__Goal of the exercise__
Extract from the entries below, exactly as given, only the lines from the line containing "The fields of" to the line containing "deriving DecidableEq, Repr", both lines included.

■ ■ ■ ■ ■

-- ==== Sys2Proof/Machine/Matrix.lean ====
section
/-! DEFINITION. The matrix engine: parameters, tiles, the shipped routines, checks, MCHK, MCLR and MLDSTORE
(11 R304 to R337, 07 R203 to R209, 13 R383, R389). -/

namespace Sys2Proof.Machine

/-! ## Parameters (11 R321, R322) -/

/-- The fields of mp0 to mp6; `abstr` is also DSTR and `abase` DBASE. -/
structure RtParam where
  abase : Nat
  abstr : Nat
  sbase : Nat
  wbase : Nat
  tstr : Nat
  nt : Nat
  row0 : Nat
  m : Nat
  col0 : Nat
  nc : Nat
  kb : Nat
  adelta : Nat
  bdelta : Nat
  deriving DecidableEq, Repr

def mpOf (e : QEntry) (i : Nat) : Nat := (e.mp.toList.getD i 0).toNat
def rtParams (e : QEntry) : RtParam :=
  { abase := bitsAt (mpOf e 0) 0 22, abstr := bitsAt (mpOf e 1) 32 22, sbase := bitsAt (mpOf e 1) 0 22
    wbase := bitsAt (mpOf e 2) 0 14, tstr := bitsAt (mpOf e 2) 16 14, nt := bitsAt (mpOf e 2) 32 2
    row0 := bitsAt (mpOf e 3) 0 9, m := bitsAt (mpOf e 3) 16 9, col0 := bitsAt (mpOf e 3) 32 9, nc := bitsAt (mpOf e 3) 48 9
    kb := bitsAt (mpOf e 4) 0 16, adelta := bitsAt (mpOf e 5) 0 22, bdelta := bitsAt (mpOf e 6) 0 14 }

/-- The side of a core's array (11 R304). -/
def arraySide (c : CoreId) : Nat := if c.isAttn then 128 else 256

def isMm (r : Nat) : Bool := r < 4 || r == 14
def isFloatMm (r : Nat) : Bool := r == 0 || r == 3 || r == 14
/-- The mp registers that routine `r` reads (11 Table 11-8). -/
def rtRegs (r : Nat) : List Nat :=
  if r = 3 then [0, 1, 2, 3, 4, 5, 6]
  else if isMm r then [0, 1, 2, 3, 4]
  else match r with
    | 4 => [3]
    | 5 | 6 | 7 | 8 | 9 => [0, 1, 3]
    | 10 => [0, 2, 4]
    | 11 | 12 => [0]
    | 13 => [1, 3]
    | _ => []
/-- Is a reserved bit of mp register `i` set (11 Table 11-7)? -/
def mpReserved (i x : Nat) : Bool :=
  match i with
  | 0 | 5 => bitsAt x 22 42 != 0
  | 1 => bitsAt x 54 10 != 0 || bitsAt x 22 10 != 0
  | 2 => bitsAt x 34 30 != 0 || bitsAt x 30 2 != 0 || bitsAt x 14 2 != 0
  | 3 => bitsAt x 57 7 != 0 || bitsAt x 41 7 != 0 || bitsAt x 25 7 != 0 || bitsAt x 9 7 != 0
  | 4 => bitsAt x 16 48 != 0
  | 6 => bitsAt x 14 50 != 0
  | _ => false
/-- The alignment of ABASE or DBASE for routine `r`. -/
def baseAlign (r : Nat) : Nat :=
  if isMm r || r == 9 || r == 10 then 64
  else match r with
    | 5 | 8 => 4
    | 6 => 2
    | 11 | 12 => 8
    | _ => 1
/-- Is a limit of R322 broken that mp register `i` holds? -/
def mpLimit (c : CoreId) (r : Nat) (p : RtParam) (i : Nat) : Bool :=
  let step := if 1 < p.kb * p.nt then (p.kb * p.nt - 1) * p.tstr else 0
  match i with
  | 0 => p.abase % baseAlign r != 0
  | 1 =>
    if isMm r then (1 < p.kb && p.abstr % 64 != 0) || (isFloatMm r && p.sbase % 4 != 0)
    else (r != 13 && p.abstr % baseAlign r != 0) || ((r == 7 || r == 9 || r == 13) && p.sbase % 4 != 0)
  | 2 =>
    if isMm r then p.nt == 0 || arraySide c / 128 < p.nt || 16384 ≤ p.wbase + step
    else r == 10 && 16384 ≤ p.wbase + (p.kb - 1) * p.tstr
  | 3 =>
    if isMm r then
      p.m == 0 || arraySide c < p.m || accRows c < p.row0 + p.m || p.col0 % 128 != 0 || accCols c < p.col0 + 128 * p.nt
    else
      p.m == 0 || p.nc == 0 || accRows c < p.row0 + p.m || accCols c < p.col0 + p.nc || ((r == 7 || r == 9) && p.nc % 128 != 0)
  | 4 => isMm r && p.kb == 0
  | 6 => 16384 ≤ p.wbase + step + p.bdelta
  | _ => false
/-- The first mp register that fails. -/
def firstBadMp (c : CoreId) (r : Nat) (e : QEntry) : Option Nat :=
  (rtRegs r).find? fun i => mpReserved i (mpOf e i) || mpLimit c r (rtParams e) i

■ ■ ■ ■ ■

__Written response__
/-- The fields of mp0 to mp6; `abstr` is also DSTR and `abase` DBASE. -/
structure RtParam where
  abase : Nat
  abstr : Nat
  sbase : Nat
  wbase : Nat
  tstr : Nat
  nt : Nat
  row0 : Nat
  m : Nat
  col0 : Nat
  nc : Nat
  kb : Nat
  adelta : Nat
  bdelta : Nat
  deriving DecidableEq, Repr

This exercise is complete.